Consider the projective $n$-space $\mathbb{P}^n$ over an algebraically closed field $k$ of characteristic $0$ (e.g. $k=\mathbb{C}$), and let $X$ be an integral closed subscheme of $\mathbb{P}^n$ of dimension $1$. For a nonsingular closed point $p\in X$, there is a unique line $L\subset\mathbb{P}^n$ such that $T_p(L)=T_p(X)$ as subspaces of $T_p(\mathbb{P}^n)$, and we say $L$ is the tangent line of $X$ at $p$. We say $X$ is a strange curve in $\mathbb{P^n}$, if there is a point $q\in\mathbb{P}^n$ such that for every nonsingular closed point $p$ of $X$, the tangent line of $X$ at $p$ passes through $q$. I want to show that, if $X$ is a strange curve in $\mathbb{P}^n$, then $X$ must be a line in $\mathbb{P}^n$, i.e., a complete intersection of $n-1$ hyperplanes.

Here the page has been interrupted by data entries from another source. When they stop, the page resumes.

-- ==== Sys2Proof/Machine/System.lean ====
section
/-! DEFINITION. Control registers, TRAP, SYSCALL, RTE, TLBINV, CFLUSH, WAITEV, LOGCTL and TIME (R293, R346, R348 to R353, R356,
R359, R371, R378). -/

namespace Sys2Proof.Machine

/-! ### Control registers (R346, R348) -/

/-- The domain whose copy a control register instruction reaches (R346). -/
def State.csrDom (s : State) (r : Ref) : Nat := if s.isSuper r then (s.warp r).sdom else s.domOf r

/-- The events of a stream: its domain's doorbell and time compare, and its die's events (R353). -/
def State.eventsOf (s : State) (r : Ref) : Word :=
  let d := s.csrDom r
  let x := s.dom d
  (if x.doorbell then 1#32 else 0) ||| (if decide (x.tcmp.toNat ≤ (s.guest d).toNat) then 2#32 else 0) ||| ((s.die (dieOf r.core)).events &&& 0xF00#32)

/-- A mode of the order log as its two bits. -/
def LogMode.num : LogMode → Nat
  | .off => 0
  | .record => 1
  | .replay => 2

/-- Two entries of a region stack as a word, the lower entry in bits 15:0; an absent entry reads 0 (R346, R375). -/
def regionPair (rs : List (BitVec 16)) (i : Nat) : Word := (rs.getD (i + 1) 0) ++ (rs.getD i 0)

/-- `cr.applystk` (R346). -/
def Warp.applystk (w : Warp) : Word :=
  let top := w.stack.head?
  BitVec.ofNat 32 (w.stack.length + (if (top.map (·.gathered)).getD false then 128 else 0) + 256 * (top.map (·.chunk)).getD 0 + 65536 * (w.tbase % 128))

/-- A control register as CSRR reads it (R346). -/
def State.csrRead (s : State) (r : Ref) (c : Csr) : Word :=
  let w := s.warp r
  let x := s.dom (s.csrDom r)
  let co := s.core r.core
  let die := s.die (dieOf r.core)
  match c with
  | .round => w.round.setWidth 32
  | .tvec => w.tvec
  | .cause => w.cause
  | .epc => w.epc
  | .ftab => lo32 w.ftab
  | .ftabhi => hi32 w.ftab
  | .applystk => w.applystk
  | .priv => if w.priv then 1 else 0
  | .vault => BitVec.ofNat 32 r.core
  | .pd => BitVec.ofNat 32 (s.domOf r)
  | .events => s.eventsOf r
  | .tcmp => lo32 x.tcmp
  | .tcmphi => hi32 x.tcmp
  | .laststamp => lo32 w.laststamp
  | .laststamphi => hi32 w.laststamp
  | .region => regionPair w.regions 0
  | .region2 => regionPair w.regions 2
  | .dmode => BitVec.ofNat 32 ((if x.force then 1 else 0) + 4 * x.log.num)
  | .clkw => BitVec.ofNat 32 die.clkw
  | .wrefresh => BitVec.ofNat 32 die.phase
  | .swapwait => BitVec.ofNat 32 co.swapwait
  | .tmode => if x.tmode then 1 else 0
  | .tscale => x.tscale
  | .svec => co.svec
  | .scause => w.scause
  | .sepc => w.sepc
  | .ptbase => lo32 x.ptbase
  | .ptbasehi => hi32 x.ptbase
  | .hptbase => lo32 x.hptbase
  | .hptbasehi => hi32 x.hptbase
  | .vwbase => lo32 x.vwbase
  | .vwbasehi => hi32 x.vwbase
  | .sdom => BitVec.ofNat 32 w.sdom
  | .toffset => lo32 x.toffset
  | .toffsethi => hi32 x.toffset

/-- Registers that only the supervisor reads (R346). -/
def csrSuper (c : Csr) : Bool := decide (0x100 ≤ c.num.toNat)

/-- Registers that a user may write (R346). -/
def csrUserWrites : Csr → Bool
  | .round | .tvec | .epc | .ftab | .ftabhi | .events | .tcmp | .tcmphi => true
  | _ => false

/-- Registers that are read-only at every privilege (R346). -/
def csrReadOnly : Csr → Bool
  | .applystk | .priv | .vault | .pd | .laststamp | .laststamphi | .region | .region2 => true
  | _ => false

/-- The values that a control register does not take: a handler address that is misaligned or outside instruction memory, a
misaligned trap area (R348). -/
def csrBad (c : Csr) (x : Word) : Bool :=
  match c with
  | .tvec | .svec => decide (x.toNat % 4 ≠ 0) || decide (Config.imemBytes ≤ x.toNat)
  | .ftab => decide (x.toNat % 16 ≠ 0)
  | _ => false

/-- The values that a control register of a core does not take: those of R348, and a supervisor entry outside the supervisor's granules
(R346). -/
def State.csrRefuses (s : State) (core : Nat) (c : Csr) (x : Word) : Bool :=
  csrBad c x || (decide (c = .svec) && decide ((s.core core).ownerOf x ≠ .supervisor))

/-- The low word of a 64-bit value replaced. -/
def setLo (x : DWord) (w : Word) : DWord := pair64 w (hi32 x)
/-- The high word of a 64-bit value replaced. -/
def setHi (x : DWord) (w : Word) : DWord := pair64 (lo32 x) w

/-- The events that a write of 1 clears: the domain's doorbell, and at supervisor privilege those of the die (R346, R353). -/
def State.clearEvents (s : State) (r : Ref) (x : Word) : State :=
  let s1 := if x.getLsbD 0 then s.modDom (s.csrDom r) fun d => { d with doorbell := false } else s
  if s.isSuper r then s1.modDie (dieOf r.core) fun d => { d with events := d.events &&& ~~~(x &&& 0xF00#32) } else s1

/-- `cr.dmode` written: bit 0 forces, bits 3:2 are the log mode; the value 3 is ignored (R293). -/
def Domain.setMode (d : Domain) (x : Word) : Domain :=
  match x.toNat / 4 % 4 with
  | 0 => { d with force := x.getLsbD 0, log := .off }
  | 1 => { d with force := x.getLsbD 0, log := .record }
  | 2 => { d with force := x.getLsbD 0, log := .replay }
  | _ => d

/-- A control register of a core, die or domain written; reserved bits are ignored (R346). -/
def State.csrShared (s : State) (core dom : Nat) (c : Csr) (x : Word) : State :=
  let onDom (f : Domain → Domain) : State := s.modDom dom f
  let onDie (f : Die → Die) : State := s.modDie (dieOf core) f
  match c with
  | .tcmp => onDom fun d => { d with tcmp := setLo d.tcmp x }
  | .tcmphi => onDom fun d => { d with tcmp := setHi d.tcmp x }
  | .dmode => onDom fun d => d.setMode x
  | .clkw => onDie fun d => { d with clkw := min 1000 (max 20 (x.toNat % 1024)) }
  | .wrefresh => onDie fun d => { d with phase := x.toNat % 32768 % 32000 }
  | .swapwait => s.modCore core fun co => { co with swapwait := x.toNat % 2 ^ 24 }
  | .tmode => onDom fun d => { d with tmode := x.getLsbD 0 }
  | .tscale => onDom fun d => { d with tscale := if x = 0 then 0x00010000 else x }
  | .svec => s.modCore core fun co => { co with svec := x }
  | .ptbase => onDom fun d => { d with ptbase := setLo d.ptbase x }
  | .ptbasehi => onDom fun d => { d with ptbase := setHi d.ptbase x }
  | .hptbase => onDom fun d => { d with hptbase := setLo d.hptbase x }
  | .hptbasehi => onDom fun d => { d with hptbase := setHi d.hptbase x }
  | .vwbase => onDom fun d => { d with vwbase := setLo d.vwbase x }
  | .vwbasehi => onDom fun d => { d with vwbase := setHi d.vwbase x }
  | .toffset => onDom fun d => { d with toffset := setLo d.toffset x }
  | .toffsethi => onDom fun d => { d with toffset := setHi d.toffset x }
  | .events => (if x.getLsbD 0 then onDom fun d => { d with doorbell := false } else s).modDie (dieOf core) fun d =>
      { d with events := d.events &&& ~~~(x &&& 0xF00#32) }
  | _ => s

/-- A control register written by CSRW; reserved bits are ignored (R346). -/
def State.csrWrite (s : State) (r : Ref) (c : Csr) (x : Word) : State :=
  match c with
  | .round => s.modWarp r fun w => { w with round := x.setWidth 2 }
  | .tvec => s.modWarp r fun w => { w with tvec := x }
  | .cause => s.modWarp r fun w => { w with cause := causeMask &&& x }
  | .epc => s.modWarp r fun w => { w with epc := x }
  | .ftab => s.modWarp r fun w => { w with ftab := setLo w.ftab x }
  | .ftabhi => s.modWarp r fun w => { w with ftab := setHi w.ftab x }
  | .events => s.clearEvents r x
  | .scause => s.modWarp r fun w => { w with scause := scauseMask &&& x }
  | .sepc => s.modWarp r fun w => { w with sepc := x }
  | .sdom => s.modWarp r fun w => { w with sdom := x.toNat % 1024 }
  | c => s.csrShared r.core (s.csrDom r) c x

/-- CSRR (R348). -/
def execCsrr (x : Reg) (csr : Csr) (s : State) : Out :=
  issueSeq s fun s r => do
    need (!csrSuper csr || s.isSuper r) .priv
    s.putUni r x (s.csrRead r csr)

/-- CSRW (R348). -/
def execCsrw (x : Reg) (csr : Csr) (s : State) : Out :=
  issueSeq s fun s r => do
    need (s.isSuper r || (!csrSuper csr && csrUserWrites csr)) .priv
    need (!csrReadOnly csr) .illegalField
    let v ← s.uniVal r x
    need (!s.csrRefuses r.core csr v) .illegalField
    pure ((s.consume r [x]).csrWrite r csr v)

/-! ### TRAP, SYSCALL and stops (R349, R377) -/

/-- A trap taken after an instruction that has had its whole effect (R355). An entry that must wait holds back the instruction with it. -/
def State.trapAfter (s : State) (r : Ref) (c : Cause) (code : BitVec 16) (site : BitVec 2) : Exc State :=
  let t := s.takeTrap r { Trap.of c with code := code, site := site, after := true }
  if t.last = .stalled then .error .stall else .ok { t with last := .retired }

/-- TRAP and SYSCALL: where the next word, at the saved PC, lies in a foreign granule, the instruction traps with PRIV instead (R308, R349). -/
def callTrap (c : Cause) (i16 : BitVec 16) (s : State) : Out :=
  issue s fun s r => do
    need (!s.foreign r (s.nextPc r)) .priv
    s.trapAfter r c i16 0

/-- TRAP (R349). -/
def execTrap (i16 : BitVec 16) (s : State) : Out := callTrap .trap i16 s
/-- SYSCALL (R349). -/
def execSyscall (i16 : BitVec 16) (s : State) : Out := callTrap .syscall i16 s

/-! ### RTE (R350, R356, R359) -/

/-- A copy or chain that failed, and every later one of its warp, cancelled (R247). -/
def State.cancelCp (s : State) (r : Ref) (op : Nat) : State :=
  let gone := (s.core r.core).cpops.filter fun o => decide (o.ref = r) && decide (op ≤ o.id)
  let s1 := gone.foldl (fun t o => t.leave r .cp o.id) s
  (s1.modCore r.core fun c => { c with cpops := c.cpops.filter fun o => !(decide (o.ref = r) && decide (op ≤ o.id)) }).drainCp r (s.core r.core).cpops.length

/-- The oldest stamped store of a warp with a missed install dealt with: its discarded versions are gone (R214, R359). -/
def State.dropMissed (s : State) (r : Ref) : State :=
  match s.missedOf r with
  | [] => s
  | p :: _ => { s with pending := s.pending.filter fun x => !(decide (x.ref = r) && decide (x.seqNo = p.seqNo) && x.dropped) }.stampDone r p.seqNo

/-- The array operation that a handler dealt with restarted, or all cancelled. -/
def State.settleArray (s : State) (r : Ref) (op : Nat) (abandon : Bool) : State := if abandon then s.discardArr r.core else s.restartArr r.core op

/-- As `settleArray`, on the array state that a resumed workgroup has not yet got back (R160, R359). -/
def State.settleSaved (s : State) (r : Ref) (op : Nat) (abandon : Bool) : State :=
  match (s.wgOf r).savedArray with
  | none => s
  | some a =>
    let t := (s.modArray r.core fun _ => a).settleArray r op abandon
    (t.modWgOf r fun g => { g with savedArray := some (t.array r.core) }).modArray r.core fun _ => s.array r.core

/-- What the return does with the deferred operation that the handler dealt with (R359). -/
def State.settleDeferred (s : State) (r : Ref) (d : Deferred) (abandon : Bool) : State :=
  match d with
  | .none => s
  | .copyOrChain op =>
    if abandon then s.cancelCp r op
    else match (s.core r.core).cpops.find? fun o => decide (o.id = op) with
      | some o => s.putCp r.core o.restarted
      | none => s
  | .array op =>
    if (s.array r.core).holder ≠ some r.set then s.settleSaved r op abandon
    else if (s.arrOf r).any fun o => decide (o.seqNo = op) && OpFault.owed o.fault then s.settleArray r op abandon
    else s
  | .stamp => s.dropMissed r

/-- The uniform registers that a trap area keeps, restored, and the handler is left (R359). -/
def State.leaveHandler (s : State) (r : Ref) (bs : List Byte) : State :=
  let s1 := (List.range 8).foldl (fun t i => t.setG r (40 + i) (BitVec.ofNat 32 (field bs (32 + 4 * i) 4))) s
  s1.modWarp r fun w => { w with active := false, deferred := .none }

/-- RTE at user privilege (R359). -/
def State.returnUser (s : State) (r : Ref) : Exc State := do
  let w := s.warp r
  need w.active .priv
  need (decide (w.stack.length = w.tbase)) .setNest
  waitFor ((List.range 8).all fun i => !s.pendingG r (40 + i))
  let (bs, s1) ← s.readStruct r w.ftab 64 16
  let abandon := (field bs 14 1).testBit 0
  let s2 := if decide (w.cause.extractLsb' 0 8 = Cause.accessFault.code) then s1.restartSlice r else s1
  if abandon && decide (w.deferred = .none) && w.inGathered then do
    let t ← s.checkTarget r ((w.stack.getLast?.map Entry.ret).getD 0).toNat
    let s3 := (s2.leaveHandler r bs).abandonApply r fun _ x => x.goto r t
    if (s3.warp r).live = 0 then s3.finishWarp r else pure s3
  else do
    let t ← s.checkTarget r w.epc.toNat
    pure (((s2.settleDeferred r w.deferred abandon).leaveHandler r bs).goto r t)

/-- RTE at supervisor privilege: a saved PC in a granule that the warp may not run traps it with PRIV, and a slice whose marked row the
handler has dealt with is restarted (R286, R308, R350). -/
def State.returnHandler (s : State) (r : Ref) : Exc State := do
  let w := s.warp r
  need w.sactive .priv
  let s1 := if decide (w.scause.extractLsb' 0 8 = Cause.accessFault.code) then s.restartSlice r else s
  let s2 := s1.returnSupervisor r
  need (!s2.foreign r w.sepc) .priv
  pure s2

/-- RTE (R350). -/
def execRte (s : State) : Out := issue s fun s r => if s.isSuper r then s.returnHandler r else s.returnUser r

/-! ### TLBINV and CFLUSH (R351, R352) -/

/-- Translations of a domain dropped: all of them, or those that cover an address. -/
def dropTlb (d : Nat) (va : Option Nat) (t : List TlbEntry) : List TlbEntry :=
  t.filter fun e => !(decide (e.dom = d) && (match va with
    | none => true
    | some a => decide (e.space = bitsOf a 55 53) && decide (e.vpn = a % 2 ^ 53 / e.size)))

/-- Translations dropped in every TLB of the package. -/
def State.dropTlbs (s : State) (d : Nat) (va : Option Nat) : State :=
  { s with
    cores := s.cores.map fun c => (c.1, { c.2 with tlb := dropTlb d va c.2.tlb })
    quads := s.quads.map fun q => (q.1, { q.2 with tlb := dropTlb d va q.2.tlb }) }

/-- Every access of a domain that has used a translation is performed, but for the bytes its cores' L1 hold dirty, and no vault keeps
those from their write-back, nor a write of the device for the domain (R177, R203, R351). -/
def State.domQuiet (s : State) (d : Nat) : Bool :=
  (s.delayed.all fun w => w.refs.all fun b => decide (b.dom ≠ d)) &&
  s.cores.all fun c => !((s.outstanding c.1).any fun f => decide ((s.wg c.1 f.ref.set).dom = d)) && !s.dirtyHeld c.1 d

/-- The dirty bytes that every core's L1 holds for a domain performed. -/
def State.flushDomain (s : State) (d : Nat) : State := s.cores.foldl (fun t c => t.writeBackAll c.1 d) s

/-- TLBINV (R351). -/
def execTlbinv (a : Fin 48) (s : State) : Out :=
  issueSeq s fun s r => do
    need (s.isSuper r) .priv
    let x ← s.gpair r a
    need (decide (bitsOf x.toNat 62 56 = 0)) .illegalField
    let d := (s.warp r).sdom
    waitFor (s.domQuiet d)
    pure ((s.flushDomain d).dropTlbs d (if x.getLsbD 63 then none else some (x.toNat % 2 ^ 56)))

This is the exercise IV.3.8(b) in R. Hartshorne's book Algebraic Geometry, and Hartshorne gave a proof for nonsingular case in theorem 3.9 of chapter IV. I first wanted to imitate the proof in theorem 3.9, but it seems that $X$ cannot always be embedded in $\mathbb{P}^3$, since there may exist bad singularity $p$ with (Zariski) tangent space of dimension $>3$.
Now I try to reduce this problem to the nonsingular case. My first attempt is to resolute the singularities of $X$ by normalization, but it does not preserve the "strange" property of curve (since it depends on the specified embedding $X\subset\mathbb{P}^n$). And my second attempt is to show that a strange curve has already been nonsingular (by e.g. showing it is of arithmetic genus $0$: using Hurwitz's formula for singular curves, I can show that the normalization of $X$ is of genus $0$ when considering the case $n=3$), but I have no idea to proceed and does not know how to use the assumption $\mathrm{char}\,k=0$.
The key here is using the fact that projection from a point which is on $T_pX$ for nonsingular $p$ makes $p$ a ramification point, i.e. $\Omega_{X/\pi(X)}$ has nonzero stalk at $p$. If you project from the point where all the tangent lines to the nonsingular points meet and the image $\pi(X)$ is a curve, you have a map of one-dimensional integral schemes over $k$ which is ramified at every nonsingular point. But this is impossible for a dominant map of one-dimensional integral schemes over $k$ in characteristic zero: the sheaf of relative differentials $\Omega_{X/\pi(X)}$ is coherent and zero at the generic point (because the stalk there is the module of differentials for the finite separable extension of function fields, hence zero) and therefore the support of $\Omega_{X/\pi(X)}$ must be a proper closed subset, i.e. finitely many points. So the projection of the curve must be a point, implying that the curve is a line.